By turns fascinating and enraging, personal and provocative, Bringing Ben Home is the powerful story of one innocent man who refused to admit that he was guilty of murder, and how his plight became part of a paradigm shift in how the legal system thinks about innocence as it institutes new methods to overturn wrongful convictions to better protect people like Ben Spencer.

About Barbara Bradley Hagerty

Barbara Bradley Hagerty is a New York Times best-selling author and an accomplished journalist. She is a contributing writer to The Atlantic and her work has appeared in The Washington Post, Christian Science Monitor, Los Angeles Times and PBS, among other outlets. She was a longtime correspondent for NPR, where she covered the Justice Department and religion, earning her several national awards for her reporting, including the Gracie Award (twice), National Headliner Award, the Religion News Writers Award, and the Dupont and Overseas Press Club Awards.
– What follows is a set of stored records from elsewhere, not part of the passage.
/-- EX9E and EXA1 (48_family_E_keys.md R120, R121; 60_exceptions.md R144): with VX <= 15 pc rises by 2 exactly when key
VX of this STEP's sample is pressed, or is not, and nothing else changes; with VX > 15 each raises Fault(KEY_OOB, VX). -/
def Obligations.KeySkipResults : Prop :=
  DecodesTo 0xF0FF 0xE09E (fun op => .SKP (opX op)) ∧
  DecodesTo 0xF0FF 0xE0A1 (fun op => .SKNP (opX op)) ∧
  ∀ (x : Reg) (s : State),
    ((s.reg x).toNat ≤ 15 →
      (∃ t : State, exec (.SKP x) s = .next t ∧
        t.pc = (if s.inputs.keys.getLsbD (s.reg x).toNat = true then s.pc + 2 else s.pc) ∧
        t.fault = s.fault ∧ WriteSet.Respected { pc := true } s t) ∧
      (∃ t : State, exec (.SKNP x) s = .next t ∧
        t.pc = (if s.inputs.keys.getLsbD (s.reg x).toNat = false then s.pc + 2 else s.pc) ∧
        t.fault = s.fault ∧ WriteSet.Respected { pc := true } s t)) ∧
    (15 < (s.reg x).toNat →
      exec (.SKP x) s =
        .next { s with pc := s.pc - 2, fault := some { cause := .keyOob, info := (s.reg x).setWidth 16 } } ∧
      exec (.SKNP x) s =
        .next { s with pc := s.pc - 2, fault := some { cause := .keyOob, info := (s.reg x).setWidth 16 } })

/-! ### Constants and the ALU -/

/-- 6XNN (44_family_6_7_immediate.md R95): VX = NN exactly, and no other register or flag changes. -/
def Obligations.LoadConstantResult : Prop :=
  DecodesTo 0xF000 0x6000 (fun op => .LD_imm (opX op) (opNN op)) ∧
  ∀ (x : Reg) (nn : Byte) (s : State), ∃ t : State, exec (.LD_imm x nn) s = .next t ∧
    t.reg x = nn ∧ t.fault = s.fault ∧ WriteSet.Respected { regs := [x] } s t

/-- 7XNN (44_family_6_7_immediate.md R96): VX = (VX + NN) mod 256, and no other register changes, VF neither unless it
is VX. -/
def Obligations.AddConstantResult : Prop :=
  DecodesTo 0xF000 0x7000 (fun op => .ADD_imm (opX op) (opNN op)) ∧
  ∀ (x : Reg) (nn : Byte) (s : State), ∃ t : State, exec (.ADD_imm x nn) s = .next t ∧
    (t.reg x).toNat = ((s.reg x).toNat + nn.toNat) % 256 ∧
    t.fault = s.fault ∧ WriteSet.Respected { regs := [x] } s t

/-- 8XY0 to 8XY3 (45_family_8_alu.md R100 to R103): VX becomes VY, or the bitwise OR, AND or XOR of both, bit by bit,
and no other register changes, VF neither unless it is VX. -/
def Obligations.CopyAndLogicResults : Prop :=
  DecodesTo 0xF00F 0x8000 (fun op => .LD_reg (opX op) (opY op)) ∧
  DecodesTo 0xF00F 0x8001 (fun op => .OR (opX op) (opY op)) ∧
  DecodesTo 0xF00F 0x8002 (fun op => .AND (opX op) (opY op)) ∧
  DecodesTo 0xF00F 0x8003 (fun op => .XOR (opX op) (opY op)) ∧
  ∀ (x y : Reg) (s : State),
    (∃ t : State, exec (.LD_reg x y) s = .next t ∧ t.reg x = s.reg y ∧
      t.fault = s.fault ∧ WriteSet.Respected { regs := [x] } s t) ∧
    (∃ t : State, exec (.OR x y) s = .next t ∧
      (∀ k < 8, (t.reg x).getLsbD k = ((s.reg x).getLsbD k || (s.reg y).getLsbD k)) ∧
      t.fault = s.fault ∧ WriteSet.Respected { regs := [x] } s t) ∧
    (∃ t : State, exec (.AND x y) s = .next t ∧
      (∀ k < 8, (t.reg x).getLsbD k = ((s.reg x).getLsbD k && (s.reg y).getLsbD k)) ∧
      t.fault = s.fault ∧ WriteSet.Respected { regs := [x] } s t) ∧
    (∃ t : State, exec (.XOR x y) s = .next t ∧
      (∀ k < 8, (t.reg x).getLsbD k = ((s.reg x).getLsbD k != (s.reg y).getLsbD k)) ∧
      t.fault = s.fault ∧ WriteSet.Respected { regs := [x] } s t)

/-- 8XY4 (45_family_8_alu.md R104): with sum = VX + VY exact, VX = sum mod 256 and VF = 1 if sum > 255, else 0; when X
is 15 the carry is lost and VF ends as the sum mod 256. -/
def Obligations.AddWithCarryResult : Prop :=
  DecodesTo 0xF00F 0x8004 (fun op => .ADD_reg (opX op) (opY op)) ∧
  ∀ (x y : Reg) (s : State), ∃ t : State, exec (.ADD_reg x y) s = .next t ∧
    (t.reg x).toNat = ((s.reg x).toNat + (s.reg y).toNat) % 256 ∧
    (x ≠ VF → (t.reg VF).toNat = if (s.reg x).toNat + (s.reg y).toNat > 255 then 1 else 0) ∧
    t.fault = s.fault ∧ WriteSet.Respected { regs := [x, VF] } s t

/-- 8XY5 and 8XY7 (45_family_8_alu.md R105, R107): VF takes the flag f = 1 exactly when the minuend is strictly greater,
and then VX takes the difference mod 256 of the two registers read again, so that a register that is VF counts as f;
when X is 15 VF ends as that difference. -/
def Obligations.SubtractResults : Prop :=
  DecodesTo 0xF00F 0x8005 (fun op => .SUB (opX op) (opY op)) ∧
  DecodesTo 0xF00F 0x8007 (fun op => .SUBN (opX op) (opY op)) ∧
  ∀ (x y : Reg) (s : State),
    (∃ t : State, exec (.SUB x y) s = .next t ∧
      (∃ f : Nat, f = (if (s.reg x).toNat > (s.reg y).toNat then 1 else 0) ∧
        (t.reg x).toNat =
          ((if x = VF then f else (s.reg x).toNat) + 256 - (if y = VF then f else (s.reg y).toNat)) % 256 ∧
        (x ≠ VF → (t.reg VF).toNat = f)) ∧
      t.fault = s.fault ∧ WriteSet.Respected { regs := [x, VF] } s t) ∧
    (∃ t : State, exec (.SUBN x y) s = .next t ∧
      (∃ f : Nat, f = (if (s.reg y).toNat > (s.reg x).toNat then 1 else 0) ∧
        (t.reg x).toNat =
          ((if y = VF then f else (s.reg y).toNat) + 256 - (if x = VF then f else (s.reg x).toNat)) % 256 ∧
        (x ≠ VF → (t.reg VF).toNat = f)) ∧
      t.fault = s.fault ∧ WriteSet.Respected { regs := [x, VF] } s t)

/-- 8XY6 and 8XYE (45_family_8_alu.md R106, R108): VF takes the bit shifted out, and then VX is shifted by one, read
again, so that X = 15 shifts the flag; VY plays no part. -/
def Obligations.ShiftResults : Prop :=
  DecodesTo 0xF00F 0x8006 (fun op => .SHR (opX op)) ∧
  DecodesTo 0xF00F 0x800E (fun op => .SHL (opX op)) ∧
  ∀ (x : Reg) (s : State),
    (∃ t : State, exec (.SHR x) s = .next t ∧
      (t.reg x).toNat = (if x = VF then (s.reg x).toNat % 2 else (s.reg x).toNat) / 2 ∧
      (x ≠ VF → (t.reg VF).toNat = (s.reg x).toNat % 2) ∧
      t.fault = s.fault ∧ WriteSet.Respected { regs := [x, VF] } s t) ∧
    (∃ t : State, exec (.SHL x) s = .next t ∧
      (t.reg x).toNat = (if x = VF then (s.reg x).toNat / 128 else (s.reg x).toNat) * 2 % 256 ∧
      (x ≠ VF → (t.reg VF).toNat = (s.reg x).toNat / 128) ∧
      t.fault = s.fault ∧ WriteSet.Respected { regs := [x, VF] } s t)

/-! ### Index, random, timers, keys -/

/-- ANNN, FX1E, FX29 (46_family_9_A_B_C.md R111, 49_family_F_misc.md R129, R130): I becomes NNN, (I + VX) mod 65536 or
VX * 5, and nothing else changes, VF neither. -/
def Obligations.IndexResults : Prop :=
  DecodesTo 0xF000 0xA000 (fun op => .LD_I (opNNN op)) ∧
  DecodesTo 0xF0FF 0xF01E (fun op => .ADD_I (opX op)) ∧
  DecodesTo 0xF0FF 0xF029 (fun op => .LD_F (opX op)) ∧
  ∀ (nnn : BitVec 12) (x : Reg) (s : State),
    (∃ t : State, exec (.LD_I nnn) s = .next t ∧ t.i.toNat = nnn.toNat ∧
      t.fault = s.fault ∧ WriteSet.Respected { index := true } s t) ∧
    (∃ t : State, exec (.ADD_I x) s = .next t ∧ t.i.toNat = (s.i.toNat + (s.reg x).toNat) % 65536 ∧
      t.fault = s.fault ∧ WriteSet.Respected { index := true } s t) ∧
    (∃ t : State, exec (.LD_F x) s = .next t ∧ t.i.toNat = (s.reg x).toNat * 5 ∧
      t.fault = s.fault ∧ WriteSet.Respected { index := true } s t)

/-- CXNN (46_family_9_A_B_C.md R113): VX = rnd AND NN, for every value of the `rnd` this STEP samples. -/
def Obligations.RandomByteResult : Prop :=
  DecodesTo 0xF000 0xC000 (fun op => .RND (opX op) (opNN op)) ∧
  ∀ (x : Reg) (nn : Byte) (s : State), ∃ t : State, exec (.RND x nn) s = .next t ∧
    (∀ k < 8, (t.reg x).getLsbD k = (s.inputs.rnd.getLsbD k && nn.getLsbD k)) ∧
    t.fault = s.fault ∧ WriteSet.Respected { regs := [x] } s t

/-- FX07, FX15, FX18 (49_family_F_misc.md R125, R127, R128): VX takes DT, DT takes VX, ST takes VX, and nothing else
changes; the sound signal follows ST at once. -/
def Obligations.TimerResults : Prop :=
  DecodesTo 0xF0FF 0xF007 (fun op => .LD_Vx_DT (opX op)) ∧
  DecodesTo 0xF0FF 0xF015 (fun op => .LD_DT_Vx (opX op)) ∧
  DecodesTo 0xF0FF 0xF018 (fun op => .LD_ST_Vx (opX op)) ∧
  ∀ (x : Reg) (s : State),
    (∃ t : State, exec (.LD_Vx_DT x) s = .next t ∧ t.reg x = s.dt ∧
      t.fault = s.fault ∧ WriteSet.Respected { regs := [x] } s t) ∧
    (∃ t : State, exec (.LD_DT_Vx x) s = .next t ∧ t.dt = s.reg x ∧
      t.fault = s.fault ∧ WriteSet.Respected { delay := true } s t) ∧
    (∃ t : State, exec (.LD_ST_Vx x) s = .next t ∧ t.st = s.reg x ∧
      (t.soundOn = true ↔ (s.reg x).toNat ≠ 0) ∧
      t.fault = s.fault ∧ WriteSet.Respected { sound := true } s t)

/-- FX0A (49_family_F_misc.md R126): with a key pressed VX takes the least pressed index and execution goes on; with
none pressed pc goes back by 2 and nothing else changes, so that the whole STEP leaves the state as it was, up to the
inputs of the next (log entry 2). -/
def Obligations.KeyWaitResult : Prop :=
  DecodesTo 0xF0FF 0xF00A (fun op => .LD_Vx_K (opX op)) ∧
  ∀ (x : Reg) (s : State),
    (∀ k : Reg, s.inputs.keys.getLsbD k.val = true → (∀ j : Reg, j < k → s.inputs.keys.getLsbD j.val = false) →
      ∃ t : State, exec (.LD_Vx_K x) s = .next t ∧ (t.reg x).toNat = k.val ∧
        t.fault = s.fault ∧ WriteSet.Respected { regs := [x] } s t) ∧
    ((∀ k : Reg, s.inputs.keys.getLsbD k.val = false) →
      exec (.LD_Vx_K x) s = .next { s with pc := s.pc - 2 } ∧
      (s.loaded = true → s.fault = none → s.pc.toNat ≤ 4094 →
        decode s.cfg [s.byteAt s.pc.toNat, s.byteAt (s.pc.toNat + 1)] = .ok (.LD_Vx_K x, []) →
        ∃ t : State, step s = .next t ∧ t = { s with inputs := t.inputs }))

/-! ### Memory transfer -/

/-- FX33 (49_family_F_misc.md R131): with I + 2 <= 4095 the hundreds, tens and ones of VX stand at I, I + 1, I + 2 and
every other byte is as before; with I + 2 > 4095 it raises Fault(DATA_OOB, I). -/
def Obligations.DecimalStoreResult : Prop :=
  DecodesTo 0xF0FF 0xF033 (fun op => .LD_B (opX op)) ∧
  ∀ (x : Reg) (s : State),
    (s.i.toNat + 2 ≤ 4095 → ∃ t : State, exec (.LD_B x) s = .next t ∧
      (t.byteAt s.i.toNat).toNat = (s.reg x).toNat / 100 ∧
      (t.byteAt (s.i.toNat + 1)).toNat = (s.reg x).toNat / 10 % 10 ∧
      (t.byteAt (s.i.toNat + 2)).toNat = (s.reg x).toNat % 10 ∧
      t.fault = s.fault ∧ WriteSet.Respected { stored := (s.dataBase, 3) } s t) ∧
    (4095 < s.i.toNat + 2 →
      exec (.LD_B x) s = .next { s with pc := s.pc - 2, fault := some { cause := .dataOob, info := s.i } })

/-- FX55 (49_family_F_misc.md R132): with I + X <= 4095 register k stands at I + k for every k <= X and every other byte
is as before, I unchanged; with I + X > 4095 it raises Fault(DATA_OOB, I). -/
def Obligations.RegisterStoreResult : Prop :=
  DecodesTo 0xF0FF 0xF055 (fun op => .LD_mem_Vx (opX op)) ∧
  ∀ (x : Reg) (s : State),
    (s.i.toNat + x.val ≤ 4095 → ∃ t : State, exec (.LD_mem_Vx x) s = .next t ∧
      (∀ k : Reg, k ≤ x → t.byteAt (s.i.toNat + k.val) = s.reg k) ∧
      t.fault = s.fault ∧ WriteSet.Respected { stored := (s.dataBase, x.val + 1) } s t) ∧
    (4095 < s.i.toNat + x.val →
      exec (.LD_mem_Vx x) s =
        .next { s with pc := s.pc - 2, fault := some { cause := .dataOob, info := s.i } })

/-- FX65 (49_family_F_misc.md R133): with I + X <= 4095 register k takes the byte at I + k for every k <= X, every
register above X and every byte is as before, I unchanged; with I + X > 4095 it raises Fault(DATA_OOB, I). -/
def Obligations.RegisterLoadResult : Prop :=
  DecodesTo 0xF0FF 0xF065 (fun op => .LD_Vx_mem (opX op)) ∧
  ∀ (x : Reg) (s : State),
    (s.i.toNat + x.val ≤ 4095 → ∃ t : State, exec (.LD_Vx_mem x) s = .next t ∧
      (∀ k : Reg, k ≤ x → t.reg k = s.byteAt (s.i.toNat + k.val)) ∧
      t.fault = s.fault ∧
      WriteSet.Respected { regs := (List.finRange 16).filter fun k => decide (k ≤ x) } s t) ∧
    (4095 < s.i.toNat + x.val →
      exec (.LD_Vx_mem x) s =
        .next { s with pc := s.pc - 2, fault := some { cause := .dataOob, info := s.i } })

/-- FX55 then FX65 with the same X and I is a round trip (49_family_F_misc.md R133): whatever happens to the registers
between, if I and the X + 1 bytes are the same the registers V0 to VX read back what was stored. -/
def Obligations.StoreThenLoadRoundTrip : Prop :=
  ∀ (x : Reg) (s t u : State), s.i.toNat + x.val ≤ 4095 → exec (.LD_mem_Vx x) s = .next t →
    u.i = s.i → (∀ a : Nat, s.i.toNat ≤ a → a ≤ s.i.toNat + x.val → u.byteAt a = t.byteAt a) →
    ∃ w : State, exec (.LD_Vx_mem x) u = .next w ∧ ∀ k : Reg, k ≤ x → w.reg k = s.reg k

/-- A store is seen by every later fetch with nothing in between (20_memory.md R43): after FX55 with X >= 1, a fetch at
any address I + k with k < X gives the word of Vk and Vk+1, the lower address as the high byte (20_memory.md R35). -/
def Obligations.StoreIsSeenByNextFetch : Prop :=
  ∀ (x k k' : Reg) (s t u : State), s.i.toNat + x.val ≤ 4095 → exec (.LD_mem_Vx x) s = .next t →
    k'.val = k.val + 1 → k' ≤ x → u.mem = t.mem → u.cfg = t.cfg → u.pc.toNat = s.i.toNat + k.val →
    ∃ op : Word, u.fetch = some op ∧ op.toNat = (s.reg k).toNat * 256 + (s.reg k').toNat

/-! ### Drawing -/

/-- DXYN (47_family_D_draw.md R115): with N = 0 or I + N - 1 <= 4095 every cell of the grid under a set sprite bit is
flipped and every other cell is as before, VF is 1 exactly when a flipped cell held 1, and nothing else changes, I and
memory neither; else it raises Fault(DATA_OOB, I). The origin is read before VF is cleared. -/
def Obligations.DrawResult : Prop :=
  DecodesTo 0xF000 0xD000 (fun op => .DRW (opX op) (opY op) (opN op)) ∧
  ∀ (x y : Reg) (n : BitVec 4) (s : State),
    ((n.toNat = 0 ∨ s.i.toNat + n.toNat - 1 ≤ 4095) → ∃ t : State, exec (.DRW x y n) s = .next t ∧
      (∀ px py : Nat, px < 64 → py < 32 → t.cell px py = (s.cell px py != s.spriteBit x y n px py)) ∧
      (t.reg VF = 0 ∨ t.reg VF = 1) ∧
      (t.reg VF = 1 ↔
        ∃ px py : Nat, px < 64 ∧ py < 32 ∧ s.spriteBit x y n px py = true ∧ s.cell px py = true) ∧
      t.fault = s.fault ∧ WriteSet.Respected { regs := [VF], screen := true } s t) ∧
    (1 ≤ n.toNat → 4095 < s.i.toNat + n.toNat - 1 →
      exec (.DRW x y n) s = .next { s with pc := s.pc - 2, fault := some { cause := .dataOob, info := s.i } })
Her profound and intimate engagement with religion, the law and the U.S. legal system led her to the story of Ben Spencer, a Black man from Dallas falsely imprisoned for more than 30 years for murder. Barbara investigated the case for The Atlantic and discovered new evidence of his innocence. Haunted by this innocent man serving a life sentence because he wouldn’t admit to a crime he didn’t commit, she was compelled to return to Dallas, immerse herself in Spencer’s case and bring it to people’s attention. In the process, she tells the larger story of injustice and the innocence movement. Now Hagerty brings her impeccable reporting, incisive writing and compassion to this astonishing new book, “Bringing Ben Home: A Murder, A Conviction, and the Fight to Redeem American Justice.”